## Work to be completed
For the entries below, the result should be an exact transcription of the lines from the one with "projection leadTime rate" up to and including the one with "condition := conditionOf", and only those.

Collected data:
/-- A follower's watch that expires, and a take that reaches its end, lead to PENDING where the condition holds outside JOINING, with the
rank from the table as it stands, and otherwise to CLEAR. -/
def Obligations.WatchAndTakeExpire : Prop :=
  ∀ (e : Nat) (g : GroupNo) (gr : Group) (s : State), Awake s → s.group g = some gr →
    let ended (t : State) : Prop := ∃ after, t.group g = some after ∧ after.record = gr.record
      ∧ after.alert.level = none ∧ after.alert.raiser = none ∧ after.alert.watch = none
      ∧ after.alert.takenUntil = none ∧ after.alert.terminal = 0
      ∧ (gr.record.condition = true → s.joining = false → Defers e gr.record s after.alert)
      ∧ (gr.record.condition = false ∨ s.joining = true → after.alert.state = .clear)
      ∧ t.lanes = s.lanes ∧ unmarked t.queue = unmarked s.queue ∧ t.peers = s.peers
    (gr.alert.state = .following → due gr.alert.watch (at' e s) = true →
      ∃ t, exec (.watchExpiry e g) s = .next t ∧ ended t)
    ∧ (gr.alert.state = .taken → due gr.alert.takenUntil (at' e s) = true →
      ∃ t, exec (.takenExpiry e g) s = .next t ∧ ended t)

/-! ## Joining -/

/-- At 3,000 ms of JOINING the SURVEY of the own groups is offered, or taken as discarded without groups or where a full queue refuses it;
JOINING ends 4,000 ms after its outcome or at 30,000 ms, and with it RUNNING begins. -/
def Obligations.JoiningOffersASurveyAndEnds : Prop :=
  ∀ (e : Nat) (j : JoinTimer) (s : State), Awake s → s.station.joinTimer = some j →
    (j.survey = .notOffered → (j.entered.addMs 3000).notAfter (at' e s) = true →
      ∃ t, exec (.joinSurveyOffer e) s = .next t ∧ t.station.phase = s.station.phase
        ∧ (s.groupPairs = [] → t.station.joinTimer = some ⟨j.entered, .settled (at' e s)⟩ ∧ unmarked t.queue = unmarked s.queue)
        ∧ (s.groupPairs ≠ [] → s.queue.length < 8 → s.queue.any (fun x => x.waitsFor .survey) = false →
          t.station.joinTimer = some ⟨j.entered, .offered⟩
            ∧ unmarked t.queue = unmarked (s.queue ++ [Entry.new (.survey s.groupPairs) (at' e s)]))
        ∧ (s.groupPairs ≠ [] → s.queue.any (fun x => x.waitsFor .survey) = true →
          t.station.joinTimer = some ⟨j.entered, .offered⟩ ∧ unmarked t.queue = unmarked s.queue)
        ∧ (s.groupPairs ≠ [] → 8 ≤ s.queue.length → s.queue.any (fun x => x.waitsFor .survey) = false →
          t.station.joinTimer = some ⟨j.entered, .settled (at' e s)⟩ ∧ unmarked t.queue = unmarked s.queue
            ∧ t.station.counters.queueRefusals = min (s.station.counters.queueRefusals + 1) 65535)
        ∧ t.lanes = s.lanes ∧ t.groups = s.groups ∧ t.peers = s.peers)
    ∧ ((∃ moment, j.survey = .settled moment ∧ (moment.addMs 4000).notAfter (at' e s) = true)
        ∨ (j.entered.addMs 30000).notAfter (at' e s) = true →
      ∃ t, exec (.joiningEnd e) s = .next t ∧ t.station.phase = .running ∧ t.station.joinTimer = none
        ∧ t.reportTimer = some ((at' e s).addMs
          (s.number * 97 % (s.settings.reportIntervalS * 1000) + s.settings.reportIntervalS * 1000))
        ∧ t.rateTick = some ((at' e s).addMs 60000)
        ∧ (∀ l, Reported s t l)
        ∧ (∀ g gr, s.group g = some gr → ∃ after, t.group g = some after ∧ after.record = gr.record
          ∧ (gr.alert.state = .clear → gr.record.condition = true → Defers e gr.record s after.alert)
          ∧ (gr.alert.state ≠ .clear ∨ gr.record.condition = false → after.alert = gr.alert))
        ∧ t.peers = s.peers ∧ t.engine = s.engine ∧ ∀ l, (t.lane l).counter = (s.lane l).counter)

/-! ## What the blocks compute -/

/-- A settlement is an overload, an underload or a count, in this order, from the net weight N = L − T − o. Its pick or put amount is the new
count less the old one, and none after UNKNOWN or for an overload. -/
def Obligations.SettlementIsJudgedInOrder : Prop :=
  ∀ (c : LaneSettings) (before : Counter) (level : Int) (isOver : Bool),
    let net : Int := level - c.tare - before.offset
    let after := (settlement c before level isOver).counter
    (isOver = true ∨ (c.capacityKg : Int) * 1000 < net →
      after = { before with overload := true, underload := false, confidence := .doubtful })
    ∧ (isOver = false → net ≤ (c.capacityKg : Int) * 1000 → net < -(c.band : Int) →
      after = { before with overload := false, underload := true, count := 0, confidence := .doubtful })
    ∧ (isOver = false → net ≤ (c.capacityKg : Int) * 1000 → -(c.band : Int) ≤ net →
      let nearest := (2 * net.toNat + c.unitWeight) / (2 * c.unitWeight)
      after.overload = false ∧ after.underload = false
        ∧ after.count = (if net < 0 then 0 else min nearest 65535)
        ∧ (before.count ≠ 0 ∨ after.count ≠ 0 ∨ net = 0 ∨ c.band < net.natAbs →
          after.confidence
            = (if (net < 0 ∨ nearest ≤ 65535)
                ∧ (net - after.count * c.unitWeight).natAbs ≤ c.band + after.count * c.tolerance then .sure else .doubtful))
        ∧ (before.count = 0 → net ≠ 0 → after.count = 0 → net.natAbs ≤ c.band →
          (before.offset + net).natAbs ≤ c.zeroLimit → after.offset = before.offset + net ∧ after.confidence = .sure)
        ∧ (before.count = 0 → net ≠ 0 → after.count = 0 → net.natAbs ≤ c.band →
          c.zeroLimit < (before.offset + net).natAbs →
            after.offset = before.offset ∧ after.drift = true ∧ after.confidence = .doubtful)
        ∧ (before.count ≠ 0 ∨ after.count ≠ 0 ∨ net = 0 ∨ c.band < net.natAbs →
          after.offset = before.offset ∧ after.drift = before.drift))
    ∧ (settlement c before level isOver).amount
      = (if before.confidence = .unknown ∨ isOver = true ∨ (c.capacityKg : Int) * 1000 < net then 0
        else (after.count : Int) - before.count)

/-- The channel weight is the nearest whole gram, clamped with OVER; a shock is a jump of more than K kilograms from a previous gross; the
filter keeps the F newest samples and gives their rounded mean once it holds F; and a MOVING lane settles on exactly S filtered values
that lie within B. -/
def Obligations.WeightShockAndSettling : Prop :=
  (∀ (c : Channel) (sample : Sample),
    ∃ w : Int, RoundsTo ((sample.raw - c.zero) * c.gain) 65536 w ∧ (channelWeight c sample).grams = max (-8388607) (min w 8388607)
      ∧ ((channelWeight c sample).isOver = true ↔ w < -8388607 ∨ 8388607 < w ∨ sample.isOver = true))
    ∧ (∀ (k : Nat) (previous : Option Int) (gross : Int),
      isShock k previous gross = true ↔ k ≠ 0 ∧ ∃ p, previous = some p ∧ (k : Int) * 1000 < |gross - p|)
    ∧ (∀ (depth : Nat) (g : Weight) (window : List Weight), 0 < depth →
      (window.length < depth → pushFilter depth g window = window ++ [g])
        ∧ (depth ≤ window.length → pushFilter depth g window = window.drop (window.length + 1 - depth) ++ [g])
        ∧ (window.length ≠ depth → filteredValue depth window = none)
        ∧ (window.length = depth → ∃ f, filteredValue depth window = some f
          ∧ RoundsTo (window.map Weight.grams).sum depth f.grams ∧ (f.isOver = true ↔ ∃ x ∈ window, x.isOver = true)))
    ∧ ∀ (size band : Nat) (f : Weight) (w : Weighing), 0 < size →
      (w.motion = .moving → (settlingTest size band f w).1.window = newest size (w.window ++ [f.grams])
        ∧ ((settlingTest size band f w).2 = true ↔
          (newest size (w.window ++ [f.grams])).length = size
            ∧ ∀ a ∈ newest size (w.window ++ [f.grams]), ∀ b ∈ newest size (w.window ++ [f.grams]), a - b ≤ (band : Int))
        ∧ ((settlingTest size band f w).2 = true →
          (settlingTest size band f w).1.motion = .settled f.grams ∧ (settlingTest size band f w).1.settledOver = f.isOver))
      ∧ (∀ level, w.motion = .settled level → (settlingTest size band f w).2 = false
        ∧ ((f.grams - level).natAbs ≤ band → (settlingTest size band f w).1 = w)
        ∧ (band < (f.grams - level).natAbs →
          (settlingTest size band f w).1 = { w with motion := .moving, window := [f.grams] }))

/-- The members and contributors of a group, its aggregate, quality, suspending member, projection trigger, level and alert condition; and an
evaluation, which recomputes the record from them and reports its changes: what each state of the alert record makes of a report, and the
suspension with its end. -/
def Obligations.GroupFigures : Prop :=
  (∀ (s : State) (key mask : Word),
    s.holders key mask
      = ((allLanes.filter fun l =>
          decide ((s.lane l).service.state ≠ .off ∧ (s.laneSettings l).article &&& mask = key)).map fun l =>
        ⟨(s.lane l).counter.count * (s.laneSettings l).pack, (s.lane l).service.state, (s.lane l).counter.confidence, false⟩)
        ++ (s.peers.filter fun x => decide (x.article &&& mask = key)).map fun x =>
          ⟨x.count * x.pack, x.state, x.confidence, decide (x.age = .stale)⟩)
    ∧ (∀ hs : List Holder,
    aggregateOf hs = min (((hs.filter fun h => decide (h.state = .inService ∧ h.confidence ≠ .unknown)).map Holder.stock).sum)
        16777215
      ∧ (qualityOf hs = .indeterminate ↔ ∀ h ∈ hs, ¬(h.state = .inService ∧ h.confidence ≠ .unknown))
      ∧ (qualityOf hs = .doubtful ↔ (∃ h ∈ hs, h.state = .inService ∧ h.confidence ≠ .unknown)
        ∧ ∃ h ∈ hs, h.state = .inService ∧ h.confidence = .doubtful
          ∨ h.state = .inService ∧ h.confidence ≠ .unknown ∧ h.stale = true
          ∨ h.stale = false ∧ (h.state = .fault ∨ h.confidence = .unknown))
      ∧ (suspendingOf hs = true ↔ ∃ h ∈ hs, h.stale = false ∧ (h.state = .held ∨ h.state = .resuming)))
    ∧ (∀ leadTime rate aggregate emptyPoint : Nat,
      projection leadTime rate aggregate emptyPoint = true
        ↔ leadTime ≠ 0 ∧ 16 * ((aggregate : Int) - emptyPoint) ≤ (rate : Int) * leadTime)
    ∧ (∀ (r : GroupRecord) (aggregate : Nat) (quality : Quality),
      let trigger := projection r.leadTimeMin r.rate aggregate r.emptyPoint
      (quality = .indeterminate → levelOf r aggregate quality = r.level)
        ∧ (quality ≠ .indeterminate →
          (aggregate ≤ r.emptyPoint → levelOf r aggregate quality = .empty)
          ∧ (r.emptyPoint < aggregate → aggregate ≤ r.reorderPoint ∨ trigger = true → levelOf r aggregate quality = .low)
          ∧ (r.emptyPoint < aggregate → r.reorderPoint < aggregate → r.reorderPoint + r.hysteresis ≤ aggregate → trigger = false →
            levelOf r aggregate quality = .ok)
          ∧ (r.emptyPoint < aggregate → r.reorderPoint < aggregate → aggregate < r.reorderPoint + r.hysteresis → trigger = false →
            levelOf r aggregate quality = r.level)))
    ∧ (∀ (level : Level) (quality : Quality),
      conditionOf level quality = true ↔ (level = .low ∨ level = .empty) ∧ quality ≠ .indeterminate)
    ∧ ∀ (g : GroupNo) (gr : Group) (s : State), s.group g = some gr →
      let hs := s.holders gr.record.key gr.record.mask
      let r : GroupRecord := { gr.record with
        aggregate := aggregateOf hs
        quality := qualityOf hs
        suspending := suspendingOf hs
        level := levelOf gr.record (aggregateOf hs) (qualityOf hs)
        condition := conditionOf (levelOf gr.record (aggregateOf hs) (qualityOf hs)) (qualityOf hs) }
      let t := evaluate g s
      let same := gr.record.level = r.level ∧ gr.record.quality = r.quality ∧ gr.record.condition = r.condition
      let calm := gr.record.suspending = r.suspending
      let tested (a : Alert) : Prop := (r.condition = true → s.joining = false → Defers 0 r s a)
        ∧ (r.condition = false ∨ s.joining = true → a.state = .clear)
      let cleared (a : Alert) : Prop := a.state = .clear ∧ a.level = none ∧ a.raiser = none ∧ a.raiseSent = false
        ∧ a.deference = none ∧ a.repeatTimer = none ∧ a.watch = none ∧ a.takenUntil = none ∧ a.terminal = 0
      ∃ after, t.group g = some after ∧ after.record = r
        ∧ (calm → same → t = { s with groups := s.groups.set g (some { gr with record := r }) })
        ∧ (calm → ¬ same → gr.alert.state = .clear → tested after.alert)
        ∧ (calm → ¬ same → gr.alert.state = .pending ∨ gr.alert.state = .taken →
          (r.condition = true → after.alert = gr.alert) ∧ (r.condition = false → cleared after.alert))
        ∧ (calm → gr.alert.state = .following ∨ gr.alert.state = .suspended → after.alert = gr.alert)
        ∧ (calm → ¬ same → gr.alert.state = .raised →
          (r.quality = .indeterminate → after.alert = gr.alert ∧ t.queue = s.queue)
          ∧ (r.quality ≠ .indeterminate → r.condition = false → cleared after.alert ∧ RaiseWithdrawn g t.queue
            ∧ (gr.alert.raiseSent = true → HasPlace (.alert g) s.queue →
              ∃ x ∈ t.queue, x.waiting = true ∧ x.body = .clear g r.key r.mask))
          ∧ (r.quality ≠ .indeterminate → r.condition = true → r.level.shortage ≠ gr.alert.level →
            after.alert.state = .raised ∧ after.alert.level = r.level.shortage ∧ after.alert.raiseSent = gr.alert.raiseSent
              ∧ after.alert.repeatTimer = some (s.now.addMs (s.settings.repeatUnits * 10000))
              ∧ (HasPlace (.alert g) s.queue → RaiseWaits g r r.level.shortage t.queue))
          ∧ (r.quality ≠ .indeterminate → r.condition = true → r.level.shortage = gr.alert.level →
            after.alert = gr.alert ∧ t.queue = s.queue))
        ∧ (gr.record.suspending = false → r.suspending = true → after.alert.state = .suspended
          ∧ (gr.alert.state ≠ .suspended → after.alert.level = none ∧ after.alert.raiser = none ∧ after.alert.raiseSent = false
            ∧ after.alert.deference = none ∧ after.alert.repeatTimer = none ∧ after.alert.watch = none
            ∧ after.alert.takenUntil = none ∧ after.alert.terminal = 0 ∧ RaiseWithdrawn g t.queue))
        ∧ (gr.record.suspending = true → r.suspending = false → gr.alert.state = .suspended → tested after.alert)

## Output for this task
      projection leadTime rate aggregate emptyPoint = true
        ↔ leadTime ≠ 0 ∧ 16 * ((aggregate : Int) - emptyPoint) ≤ (rate : Int) * leadTime)
    ∧ (∀ (r : GroupRecord) (aggregate : Nat) (quality : Quality),
      let trigger := projection r.leadTimeMin r.rate aggregate r.emptyPoint
      (quality = .indeterminate → levelOf r aggregate quality = r.level)
        ∧ (quality ≠ .indeterminate →
          (aggregate ≤ r.emptyPoint → levelOf r aggregate quality = .empty)
          ∧ (r.emptyPoint < aggregate → aggregate ≤ r.reorderPoint ∨ trigger = true → levelOf r aggregate quality = .low)
          ∧ (r.emptyPoint < aggregate → r.reorderPoint < aggregate → r.reorderPoint + r.hysteresis ≤ aggregate → trigger = false →
            levelOf r aggregate quality = .ok)
          ∧ (r.emptyPoint < aggregate → r.reorderPoint < aggregate → aggregate < r.reorderPoint + r.hysteresis → trigger = false →
            levelOf r aggregate quality = r.level)))
    ∧ (∀ (level : Level) (quality : Quality),
      conditionOf level quality = true ↔ (level = .low ∨ level = .empty) ∧ quality ≠ .indeterminate)
    ∧ ∀ (g : GroupNo) (gr : Group) (s : State), s.group g = some gr →
      let hs := s.holders gr.record.key gr.record.mask
      let r : GroupRecord := { gr.record with
        aggregate := aggregateOf hs
        quality := qualityOf hs
        suspending := suspendingOf hs
        level := levelOf gr.record (aggregateOf hs) (qualityOf hs)
        condition := conditionOf (levelOf gr.record (aggregateOf hs) (qualityOf hs)) (qualityOf hs) }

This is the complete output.